Alright, here's the deal... The cat on my wagon is hella clogged and I swear it's going to blow up one of these days.

Now I know you guys don't like removing them, but here in Wisconsin there isn't any emissions testing required... And I need a bypass pipe of sorts to replace the cat with until I can get a new one to replace it (cheapest cat I've been able to find is $120).

The one that's on it now looks kinda like this:









Is that a standard size or something, is there a premade pipe I can buy or something?

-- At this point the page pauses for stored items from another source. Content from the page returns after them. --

/-- 42_volume_model.md R190 and 93_implementation_defined.md U11: 0.9 gives `0xE666`; an argument outside `[0, 1]` is
refused. -/
theorem test_reference_curve :
    Config.linToVolRef (9 / 10) = some 0xE666 ∧ Config.linToVolRef 2 = none ∧ Config.linToVolRef (-1) = none := by
  decide +kernel

/-! ### States and operands that meet the hypotheses of the statements -/

theorem witness_StepRunsDecodedCommand :
    (State.reset.withFetchWord 32 0x104).pending = [.write 0 0x104] ∧
    (State.reset.withFetchWord 32 0x104).pace = .atOnce ∧ decode 0x104 = .ok (.mix 1) := by decide

/-- The state with one act of the host pending. -/
def doing (act : HostAct) (s : State) : State := { s with pending := [act] }

theorem witness_CmdAcceptedOnlyInIdle :
    (doing (.write 0 3) { State.reset with pace := .stepwise }).pending = [.write 0 3] ∧
    (doing (.write 0 3) { State.reset with pace := .stepwise }).pace = .stepwise ∧
    (doing (.write 0 3) { State.reset with pace := .stepwise }).phase = .idle ∧
    (doing (.write 0 3) faultSt).phase ≠ .idle ∧ (doing (.write 0 3) (accept 3 State.reset)).phase ≠ .idle ∧
    (doing (.read 0) faultSt).pending = [.read 0] := by decide

theorem witness_IllegalWordFaults :
    (doing (.write 0 0x4004) State.reset).phase = .idle ∧
    (doing (.write 0 0x4004) State.reset).pending = [.write 0 0x4004] ∧
    ¬ ((0x4004 : Word) = 1 ∨ (0x4004 : Word) = 2 ∨ (0x4004 : Word) = 3 ∨ (0x4004 : Word) &&& 0xFFFFC0FF = 4) ∧
    (doing (.write 0 0x4004) State.reset).pace = .atOnce := by decide

theorem witness_DecWritesCanon :
    (regSt 13 0 0).phase = .idle ∧ 12 < (regSt 13 0 0).spec.format.toNat ∧ 12 < (regSt 15 0 0).spec.format.toNat ∧
    formatOf (regSt 0 0 0).spec = some (.int .u8) ∧ formatOf (regSt 10 0 0).spec = some (.int .s32be) ∧
    formatOf (regSt 11 0 0).spec = some (.flt .float32le) ∧ formatOf (regSt 12 0 0).spec = some (.flt .float32be) := by
  decide

theorem witness_EncWritesSmp :
    (regSt 13 0 0).phase = .idle ∧ 12 < (regSt 13 0 0).spec.format.toNat ∧
    formatOf (regSt 8 0 0).spec = some (.int .s24in32be) ∧ formatOf (regSt 11 0 0).spec = some (.flt .float32le) ∧
    formatOf (regSt 12 0 0).spec = some (.flt .float32be) := by decide

theorem witness_IntegerEncodeFormulas :
    InRange .u8 (-32768) ∧ InRange .u8 32767 ∧ InRange .s16le (-32768) ∧ InRange .s16le 32767 ∧
    InRange .s24le (-8388608) ∧ InRange .s24le 8388607 ∧ InRange .s32le (-2147483648) ∧ InRange .s32le 2147483647 := by
  unfold InRange
  decide

/-- Both ends of the range of ULAW: segment 8, the last; and the values whose magnitude is in segment 0, the first. -/
theorem witness_IntegerEncodeFormulas_ulaw :
    InRange .ulaw (-32768) ∧ InRange .ulaw 32767 ∧
    IsSegment [0x3F, 0x7F, 0xFF, 0x1FF, 0x3FF, 0x7FF, 0xFFF, 0x1FFF] (min ((32767 : Int) / 4).natAbs 8159 + 33) 8 ∧
    IsSegment [0x3F, 0x7F, 0xFF, 0x1FF, 0x3FF, 0x7FF, 0xFFF, 0x1FFF] (min ((-32768 : Int) / 4).natAbs 8159 + 33) 8 ∧
    IsSegment [0x3F, 0x7F, 0xFF, 0x1FF, 0x3FF, 0x7FF, 0xFFF, 0x1FFF] (min ((123 : Int) / 4).natAbs 8159 + 33) 0 ∧
    IsSegment [0x3F, 0x7F, 0xFF, 0x1FF, 0x3FF, 0x7FF, 0xFFF, 0x1FFF] (min ((124 : Int) / 4).natAbs 8159 + 33) 1 := by
  unfold InRange IsSegment
  decide

/-- Both ends of the range of ALAW: segment 7; and of segments 0 and 1. -/
theorem witness_IntegerEncodeFormulas_alaw :
    InRange .alaw (-32768) ∧ InRange .alaw 32767 ∧
    IsSegment [0x1F, 0x3F, 0x7F, 0xFF, 0x1FF, 0x3FF, 0x7FF, 0xFFF] ((32767 : Int) / 8).toNat 7 ∧
    IsSegment [0x1F, 0x3F, 0x7F, 0xFF, 0x1FF, 0x3FF, 0x7FF, 0xFFF] (-((-32768 : Int) / 8) - 1).toNat 7 ∧
    IsSegment [0x1F, 0x3F, 0x7F, 0xFF, 0x1FF, 0x3FF, 0x7FF, 0xFFF] ((255 : Int) / 8).toNat 0 ∧
    IsSegment [0x1F, 0x3F, 0x7F, 0xFF, 0x1FF, 0x3FF, 0x7FF, 0xFFF] ((256 : Int) / 8).toNat 1 := by
  unfold InRange IsSegment
  decide

theorem witness_ValueRoundTrip :
    ([0x80] : List Byte).length = intWidth .u8 ∧ LinearFmt .s24in32be ∧ InRange .s24in32be (-8388608) ∧
    InRange .s24in32be 8388607 ∧ (-128 : Int) ≤ -128 ∧ (127 : Int) ≤ 127 := by
  unfold LinearFmt InRange
  decide

theorem witness_ByteRoundTrip :
    ([1, 2, 3] : List Byte).length = intWidth .s24be ∧ IntFmt.s24be ≠ .ulaw ∧ IntFmt.s24be ≠ .s24in32le ∧
    IntFmt.s24be ≠ .s24in32be ∧ ([1, 2, 3, 4] : List Byte).length = 4 := by decide

theorem witness_SaturatedEncodeClips : LinearFmt .s16le ∧ LinearFmt .s24be ∧ LinearFmt .s24in32le ∧ LinearFmt .s32be := by
  unfold LinearFmt
  decide

theorem witness_ZeroCodes : LinearFmt .s24in32le ∧ IntFmt.ulaw ≠ .alaw := by
  unfold LinearFmt
  decide

theorem witness_CompandingProperties :
    decUlaw 0xFF = decUlaw 0x7F ∧ decAlaw 0xD5 = decAlaw 0xD5 ∧ (-32768 : Int) ≤ -32768 ∧ (-32768 : Int) ≤ 32767 := by
  decide

theorem witness_GainMultiplyRounds :
    (-2147483648 : Int) ≤ 2147483647 ∧ (0 : Int) ≤ 0 ∧ (1 : Word).toNat ≤ (0x7FFFFFFF : Word).toNat ∧
    |(-2147483648 : Int)| ≤ 2 ^ 31 ∧ (0x7FFFFFFF : Word).toNat ≤ 0x7FFFFFFF := by decide

/-- The setup of a VOL with no failing check, all its parts decided. -/
theorem volSt_ok : VolOk (.int .u8) (volSt 0 1 0xE602 0x1000 golden) ∧
    VolOk (.int .s16le) (volSt 3 2 0x7FFFFFFF 0xFFFFFFFC [1, 2, 3, 4]) ∧
    VolOk (.flt .float32le) (volSt 11 1 0x10000 0x20 [0x01, 0x00, 0x80, 0x7F]) := by
  unfold VolOk
  decide

theorem witness_GoldenFixtureGains :
    (volSt 0 1 0xE602 0x1000 golden).phase = .idle ∧ memWf (volSt 0 1 0xE602 0x1000 golden).mem = true ∧
    VolOk (.int .u8) (volSt 0 1 0xE602 0x1000 golden) ∧ (volSt 0 1 0xE602 0x1000 golden).spec.channels = 1 ∧
    (volSt 0 1 0xE602 0x1000 golden).dst.length = 10 ∧
    memRead (volSt 0 1 0xE602 0x1000 golden).mem (chunkEA (volSt 0 1 0xE602 0x1000 golden).dst) 10 = golden :=
  ⟨rfl, by decide, volSt_ok.1, rfl, rfl, by decide +kernel⟩

theorem witness_ReferenceCurveMeetsLaws :
    (0 : Rat) ≤ 0 ∧ (0 : Rat) ≤ 1 ∧ (1 : Rat) ≤ 1 ∧ Config.linToVolRef 0 = some 0 ∧
    Config.linToVolRef 1 = some 0x10000 := by decide +kernel

/-- The largest gain below `2^24`, the smallest above, the largest legal one and the largest; a finite sample. -/
theorem witness_FloatGainMultipliers :
    (0xFFFFFF : Word).toNat < 2 ^ 24 ∧
    (2 ^ (23 + 1) ≤ (0x1000000 : Word).toNat ∧ (0x1000000 : Word).toNat < 2 ^ (24 + 1)) ∧
    (2 ^ (23 + 7) ≤ (0x7FFFFFFF : Word).toNat ∧ (0x7FFFFFFF : Word).toNat < 2 ^ (24 + 7)) ∧
    (2 ^ (23 + 8) ≤ (0xFFFFFFFF : Word).toNat ∧ (0xFFFFFFFF : Word).toNat < 2 ^ (24 + 8)) ∧
    value32 0x80000001 = .fin true 1 (-149) := by decide

theorem witness_FloatSampleScaling :
    (1 : Word) ≠ 0 ∧ (0x7FFFFFFF : Word).toNat ≤ 0x7FFFFFFF ∧ isNaN32 0x7F800001 = true ∧
    isNaN32 0x7F800000 = false ∧ value32 0x80000001 = .fin true 1 (-149) ∧
    value32 (gainF32 0x7FFFFFFF) = .fin false (2 ^ 23) (-8) ∧ value32 (gainF32 1) = .fin false (2 ^ 23) (-39) := by
  decide

theorem witness_WideningIsExact :
    isNaN32 0x80000001 = false ∧ value32 0x80000001 = .fin true 1 (-149) ∧ isNaN32 0xFF800000 = false ∧
    value32 0xFF800000 = .inf true ∧ value32 0x7F800000 = .inf false ∧ isNaN32 0x7F800001 = true := by
  decide

theorem witness_RoundingIsNearestEven :
    ratOf false (2 ^ 25 - 3) 103 < 2 ^ 128 - 2 ^ 103 ∧ 2 ^ 128 - 2 ^ 103 ≤ ratOf false (2 ^ 25 - 1) 103 ∧
    value32 0x7F7FFFFF = .fin false (2 ^ 24 - 1) 104 ∧
    ratOf false (2 ^ 54 - 3) 970 < 2 ^ 1024 - 2 ^ 970 ∧ 2 ^ 1024 - 2 ^ 970 ≤ ratOf false (2 ^ 54 - 1) 970 ∧
    pattern64Value 0x7FEFFFFFFFFFFFFF = .fin false (2 ^ 53 - 1) 971 := by
  have h : (2 : Rat) ^ 1024 = 2 ^ 54 * 2 ^ 970 := by rw [← pow_add]
  have hp : (0 : Rat) < 2 ^ 970 := by positivity
  have hz : (2 : Rat) ^ (970 : Int) = 2 ^ 970 := by rw [← zpow_natCast]; rfl
  refine ⟨by norm_num [ratOf], by norm_num [ratOf], by decide, ?_, ?_, by decide +kernel⟩
  all_goals
    rw [h, ratOf, hz]
    generalize (2 : Rat) ^ 970 = p at hp
    norm_num
    linarith

/-- Finite numbers, a zero among them, NaNs and infinities of both signs. -/
theorem witness_FloatOperationsRoundExactResults :
    value32 0x3F800000 = .fin false (2 ^ 23) (-23) ∧ value32 0x80000000 = .fin true 0 (-149) ∧
    value32 0x7F800001 = .nan ∧ value32 0x7F800000 = .inf false ∧ value32 0xFF800000 = .inf true ∧
    value64 (.bits 0x3FF0000000000000) = .fin false (2 ^ 52) (-52) ∧ value64 (.bits 0) = .fin false 0 (-1074) ∧
    value64 .nan = .nan ∧ value64 (.bits 0x7FF0000000000000) = .inf false ∧
    value64 (.bits 0xFFF0000000000000) = .inf true := by decide

theorem witness_FloatFinalStep :
    value64 (.bits 0x47EFFFFFE0000000) = .fin false (2 ^ 53 - 2 ^ 29) 75 ∧
    ratOf false (2 ^ 53 - 2 ^ 29) 75 ≤ (2 - 1 / 2 ^ 23) * 2 ^ 127 ∧
    value64 (.bits 0xC7EFFFFFE0000001) = .fin true (2 ^ 53 - 2 ^ 29 + 1) 75 ∧
    (2 - 1 / 2 ^ 23) * 2 ^ 127 < ratOf false (2 ^ 53 - 2 ^ 29 + 1) 75 ∧
    value64 (.bits 0xFFF0000000000000) = .inf true := by
  refine ⟨by decide, by norm_num [ratOf], by decide +kernel, by norm_num [ratOf], by decide +kernel⟩

theorem witness_VolFaultOrder_format :
    (volSt 13 1 1 0 [1]).phase = .idle ∧ 12 < (volSt 13 1 1 0 [1]).spec.format.toNat ∧
    12 < (volSt 15 1 1 0 [1]).spec.format.toNat := by decide

theorem witness_VolFaultOrder_channels :
    formatOf (volSt 12 0 1 0 []).spec = some (.flt .float32be) ∧ (volSt 12 0 1 0 []).spec.channels.toNat = 0 ∧
    formatOf (volSt 0 33 1 0 []).spec = some (.int .u8) ∧ 32 < (volSt 0 33 1 0 []).spec.channels.toNat := by decide

theorem witness_VolFaultOrder_length_register :
    formatOf (volSt 0 32 1 0 []).spec = some (.int .u8) ∧ (volSt 0 32 1 0 []).spec.channels.toNat ≤ 32 ∧
    1 ≤ (volSt 0 1 1 0 []).spec.channels.toNat ∧
    { volSt 0 32 1 0 [] with volLen := 31 }.volLen ≠ (volSt 0 32 1 0 []).spec.channels := by decide

theorem witness_VolFaultOrder_gain :
    formatOf (volSt 0 1 0x80000000 0 []).spec = some (.int .u8) ∧
    (volSt 0 1 0x80000000 0 []).volLen = (volSt 0 1 0x80000000 0 []).spec.channels ∧
    0 < (volSt 0 1 0x80000000 0 []).spec.channels.toNat ∧
    0x7FFFFFFF < (gainAt (volSt 0 1 0x80000000 0 []).vol 0).toNat ∧
    (∀ c' < 0, (gainAt (volSt 0 1 0x80000000 0 []).vol c').toNat ≤ 0x7FFFFFFF) := by decide

/-- A chunk of one byte under a two-byte format; one that ends one byte past `2^32`; one that ends at `2^32`. -/
theorem witness_VolFaultOrder_chunk :
    (∀ c < (volSt 3 1 0x7FFFFFFF 0 [1]).spec.channels.toNat,
      (gainAt (volSt 3 1 0x7FFFFFFF 0 [1]).vol c).toNat ≤ 0x7FFFFFFF) ∧
    (volSt 3 1 1 0 [1]).dst.length.toNat % (fmtWidth (.int .s16le) * (volSt 3 1 1 0 [1]).spec.channels.toNat) ≠ 0 ∧
    (volSt 3 1 1 0xFFFFFFFF [1, 2]).dst.length.toNat %
      (fmtWidth (.int .s16le) * (volSt 3 1 1 0xFFFFFFFF [1, 2]).spec.channels.toNat) = 0 ∧
    2 ^ 32 < (volSt 3 1 1 0xFFFFFFFF [1, 2]).dst.base.toNat + (volSt 3 1 1 0xFFFFFFFF [1, 2]).dst.offset.toNat +
      (volSt 3 1 1 0xFFFFFFFF [1, 2]).dst.length.toNat ∧
    (volSt 3 1 1 0xFFFFFFFE [1, 2]).dst.base.toNat + (volSt 3 1 1 0xFFFFFFFE [1, 2]).dst.offset.toNat +
      (volSt 3 1 1 0xFFFFFFFE [1, 2]).dst.length.toNat ≤ 2 ^ 32 ∧
    { volSt 3 1 1 0xFFFFFFFE [1, 2] with excl := false }.excl = false ∧
    (volSt 3 1 1 0xFFFFFFFE [1, 2]).excl = true := by decide

theorem witness_VolTransformsEverySample :
    (volSt 3 2 0x7FFFFFFF 0xFFFFFFFC [1, 2, 3, 4]).phase = .idle ∧
    memWf (volSt 3 2 0x7FFFFFFF 0xFFFFFFFC [1, 2, 3, 4]).mem = true ∧
    VolOk (.int .s16le) (volSt 3 2 0x7FFFFFFF 0xFFFFFFFC [1, 2, 3, 4]) := ⟨rfl, by decide, volSt_ok.2.1⟩

theorem witness_VolNormAndMutedLaws :
    (volSt 11 1 0x10000 0x20 [0x01, 0x00, 0x80, 0x7F]).phase = .idle ∧
    memWf (volSt 11 1 0x10000 0x20 [0x01, 0x00, 0x80, 0x7F]).mem = true ∧
    VolOk (.flt .float32le) (volSt 11 1 0x10000 0x20 [0x01, 0x00, 0x80, 0x7F]) ∧
    (∀ c < (volSt 11 1 0x10000 0x20 [0x01, 0x00, 0x80, 0x7F]).spec.channels.toNat,
      gainAt (volSt 11 1 0x10000 0x20 [0x01, 0x00, 0x80, 0x7F]).vol c = Config.volNorm) ∧
    VolOk (.int .u8) (volSt 0 1 0 0x20 [7]) ∧
    (∀ c < (volSt 0 1 0 0x20 [7]).spec.channels.toNat, gainAt (volSt 0 1 0 0x20 [7]).vol c = Config.volMuted) := by
  refine ⟨rfl, ?_, volSt_ok.2.2, ?_, ?_, ?_⟩
  · decide
  · decide
  · unfold VolOk
    decide
  · decide

theorem witness_VolDeterminism :
    VolOk (.int .u8) (volSt 0 1 5 0x20 [7, 8]) ∧ VolOk (.int .u8) { volSt 0 1 5 0x40 [7, 8] with canon := 1 } ∧
    (volSt 0 1 5 0x20 [7, 8]).spec = (volSt 0 1 5 0x40 [7, 8]).spec ∧
    memWf (volSt 0 1 5 0x20 [7, 8]).mem = true ∧ memWf (volSt 0 1 5 0x40 [7, 8]).mem = true ∧
    (∀ c < 1, gainAt (volSt 0 1 5 0x20 [7, 8]).vol c = gainAt (volSt 0 1 5 0x40 [7, 8]).vol c) ∧
    (∀ j < 2, readByte (volSt 0 1 5 0x20 [7, 8]).mem (0x20 + j) = readByte (volSt 0 1 5 0x40 [7, 8]).mem (0x40 + j)) := by
  unfold VolOk
  decide
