-- ==== Sys2Proof/Certificates/Slice0/Obligations.lean ====
section
/-! DEFINITION. The statements about the I2C slave controller, from the numbered rules of spec/. -/

open Sys2Proof Sys2Proof.Machine

/-! ### Encoding -/

/-- Words written out from rules R42 to R47 decode to the rows they stand for. -/
def Obligations.TableWordsDecode : Prop :=
  decodeTableWord 16 0x0E1 = some (.connect 0x70#7 true) ∧
  decodeTableWord 16 0x0E0 = some (.connect 0x70#7 false) ∧
  decodeTableWord 16 0x001 = some (.connect 0x00#7 true) ∧
  decodeTableWord 16 0x0FE = some (.connect 0x7F#7 false) ∧
  decodeTableWord 16 0x089 = some (.connect 0x44#7 true) ∧
  decodeTableWord 16 0x100 = some (.read 0x00#8) ∧
  decodeTableWord 16 0x1C8 = some (.read 0xC8#8) ∧
  decodeTableWord 16 0x266 = some (.write 0x66#8) ∧
  decodeTableWord 16 0x2C8 = some (.write 0xC8#8) ∧
  decodeTableWord 16 0x300 = some (.disconnect 0x00#8) ∧
  decodeTableWord 16 0x3C8 = some (.disconnect 0xC8#8) ∧
  decodeTableWord 8 0x66 = some .selMeasurement ∧
  decodeTableWord 8 0xC8 = some .selProductId ∧
  decodeTableWord 8 0x00 = some (.selUnrecognized 0x00#8)

/-- Decoding the word of any well-formed instruction gives the instruction back, every operand whole. -/
def Obligations.DecodeOfEncode : Prop :=
  ∀ i : Instr, i.wf = true → decodeWord (encode i) = i

/-- Every word of both formats has a meaning of its own: encoding what it decodes to gives the word back, and what it
decodes to is well formed (rule R50). -/
def Obligations.EncodeOfDecode : Prop :=
  ∀ c : CodeWord, encode (decodeWord c) = c ∧ (decodeWord c).wf = true

/-- Rule R43: the kind field, the ranges of the event words, and the event each stands for. -/
def Obligations.KindFieldSelectsEvent : Prop :=
  ∀ w : EventWord,
    (eventKind w = 0b00#2 ↔ w.toNat ≤ 0x0FF) ∧
    (eventKind w = 0b01#2 ↔ 0x100 ≤ w.toNat ∧ w.toNat ≤ 0x1FF) ∧
    (eventKind w = 0b10#2 ↔ 0x200 ≤ w.toNat ∧ w.toNat ≤ 0x2FF) ∧
    (eventKind w = 0b11#2 ↔ 0x300 ≤ w.toNat ∧ w.toNat ≤ 0x3FF) ∧
    ((∃ a r, decodeEvent w = .connect a r) ↔ eventKind w = 0b00#2) ∧
    ((∃ o, decodeEvent w = .read o) ↔ eventKind w = 0b01#2) ∧
    ((∃ b, decodeEvent w = .write b) ↔ eventKind w = 0b10#2) ∧
    ((∃ b, decodeEvent w = .disconnect b) ↔ eventKind w = 0b11#2)

/-- Rule R44: the operand of CONNECT is the address shifted over the direction bit, for all 128 addresses and both
directions, and the two words of the device's own address. -/
def Obligations.ConnectOperandLayout : Prop :=
  (∀ (a : Address) (r : Bool), decodeEvent (BitVec.ofNat 10 (2 * a.toNat + r.toNat)) = .connect a r) ∧
  encode (.connect Config.busAddress true) = .event 0x0E1#10 ∧
  encode (.connect Config.busAddress false) = .event 0x0E0#10

/-- Rule R45: the operand of WRITE is the byte written; all 256 operands of READ mean the same READ, and all 256 of
DISCONNECT the same DISCONNECT, as the canonical words do. -/
def Obligations.WriteByteAndIgnoredOperands : Prop :=
  (∀ b : Byte, decodeEvent (BitVec.ofNat 10 (0x200 + b.toNat)) = .write b) ∧
  (∀ (o : Byte) (s : State),
    exec (decodeEvent (BitVec.ofNat 10 (0x100 + o.toNat))) s = exec (decodeEvent 0x100#10) s) ∧
  (∀ (b : Byte) (s : State),
    exec (decodeEvent (BitVec.ofNat 10 (0x300 + b.toNat))) s = exec (decodeEvent 0x300#10) s) ∧
  (∀ s : State, exec (decodeEvent 0x100#10) s = exec (.read 0x00#8) s) ∧
  (∀ s : State, exec (decodeEvent 0x300#10) s = exec (.disconnect 0x00#8) s)

/-- Which numbers are no word of the table: the model's reading of a number as a word (log 7, DESIGN CHOICE), since the
spec lays an event word out in no bytes. -/
def Obligations.NumbersRefused : Prop :=
  ∀ nbits w : Nat,
    decodeTableWord nbits w = none ↔
      (nbits = 8 ∧ 256 ≤ w) ∨ (10 ≤ nbits ∧ 1024 ≤ w) ∨ (nbits ≠ 8 ∧ nbits < 10)

/-- Rules R14 and R15: the codes of the two registers, all different, and the codes that name nothing. -/
def Obligations.StateCodes : Prop :=
  ([Phase.awaitingTransactionStart, .readByte1, .readByte2, .readByte3, .readByte4, .readByte5, .readByte6,
      .writeByte1, .writeByte2, .writeByte3].map phaseCode
    = [0x0#4, 0x1#4, 0x2#4, 0x3#4, 0x4#4, 0x5#4, 0x6#4, 0x9#4, 0xA#4, 0xB#4]) ∧
  (∀ (c : BitVec 4) (p : Phase), phaseOfCode c = some p ↔ phaseCode p = c) ∧
  (∀ c ∈ [0x7#4, 0x8#4, 0xC#4, 0xD#4, 0xE#4, 0xF#4], phaseOfCode c = none) ∧
  ([Register.unrecognized, .productId, .measurement].map registerCode = [0b00#2, 0b01#2, 0b10#2]) ∧
  (∀ (c : BitVec 2) (r : Register), registerOfCode c = some r ↔ registerCode r = c) ∧
  registerOfCode 0b11#2 = none

/-- Rules R51 and R52: the event word of every line of the notation, and the three expansions. RESET has no word. -/
def Obligations.NotationWords : Prop :=
  lineWord (.connect true none) = some (.event 0x0E1#10) ∧
  lineWord (.connect false none) = some (.event 0x0E0#10) ∧
  (∀ a : Address, lineWord (.connect true (some a)) = some (.event (BitVec.ofNat 10 (2 * a.toNat + 1)))) ∧
  (∀ a : Address, lineWord (.connect false (some a)) = some (.event (BitVec.ofNat 10 (2 * a.toNat)))) ∧
  lineWord .rd = some (.event 0x100#10) ∧
  (∀ b : Byte, lineWord (.wr b) = some (.event (BitVec.ofNat 10 (0x200 + b.toNat)))) ∧
  lineWord (.stop none) = some (.event 0x300#10) ∧
  (∀ b : Byte, lineWord (.stop (some b)) = some (.event (BitVec.ofNat 10 (0x300 + b.toNat)))) ∧
  lineWord .reset = none ∧
  (∀ b : Byte, selectByte b = writeTransaction [b]) ∧
  (∀ b1 b2 : Byte, selectTwo b1 b2 = writeTransaction [b1, b2]) ∧
  (∀ n : Nat, fetchBytes n = [.connect true none] ++ List.replicate n .rd ++ [.stop none])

Also another reason I need to get something in the mean time, is that one of the bolts holding the current cat in has broken off (the flanges are basically clumps of rust), so it's going to end up with a pre-cat leak soon anyway.


----------



## BII (May 13, 2004)

Measure the length, weld on flanges on the end of pipe of that length, remove cat, install pipe. If you feel spendy (recommended) get a flex pipe. Some people in emission controled states even do that, but you didn't hear it from me. You can also get a high flow cat, about $70 bucks.


----------



## BakaSama (Jul 24, 2004)

Hm... I don't know if there's a place I can get flanges welded to a pipe around here (exhaust places around here SUCK). And I only have a stick welder that I can't use (no 220volt outlet). I'll poke around a bit.

Maybe I could just cut off the flanges at the exhaust pipe and just use a v-cut pipe with some clamps? Trying to keep this is cheap as possible.


----------



## BakaSama (Jul 24, 2004)

Woo... Fun. Rusty bolts broke while driving... Pre-cat. Loud. Very loud.

Great throttle response though...


----------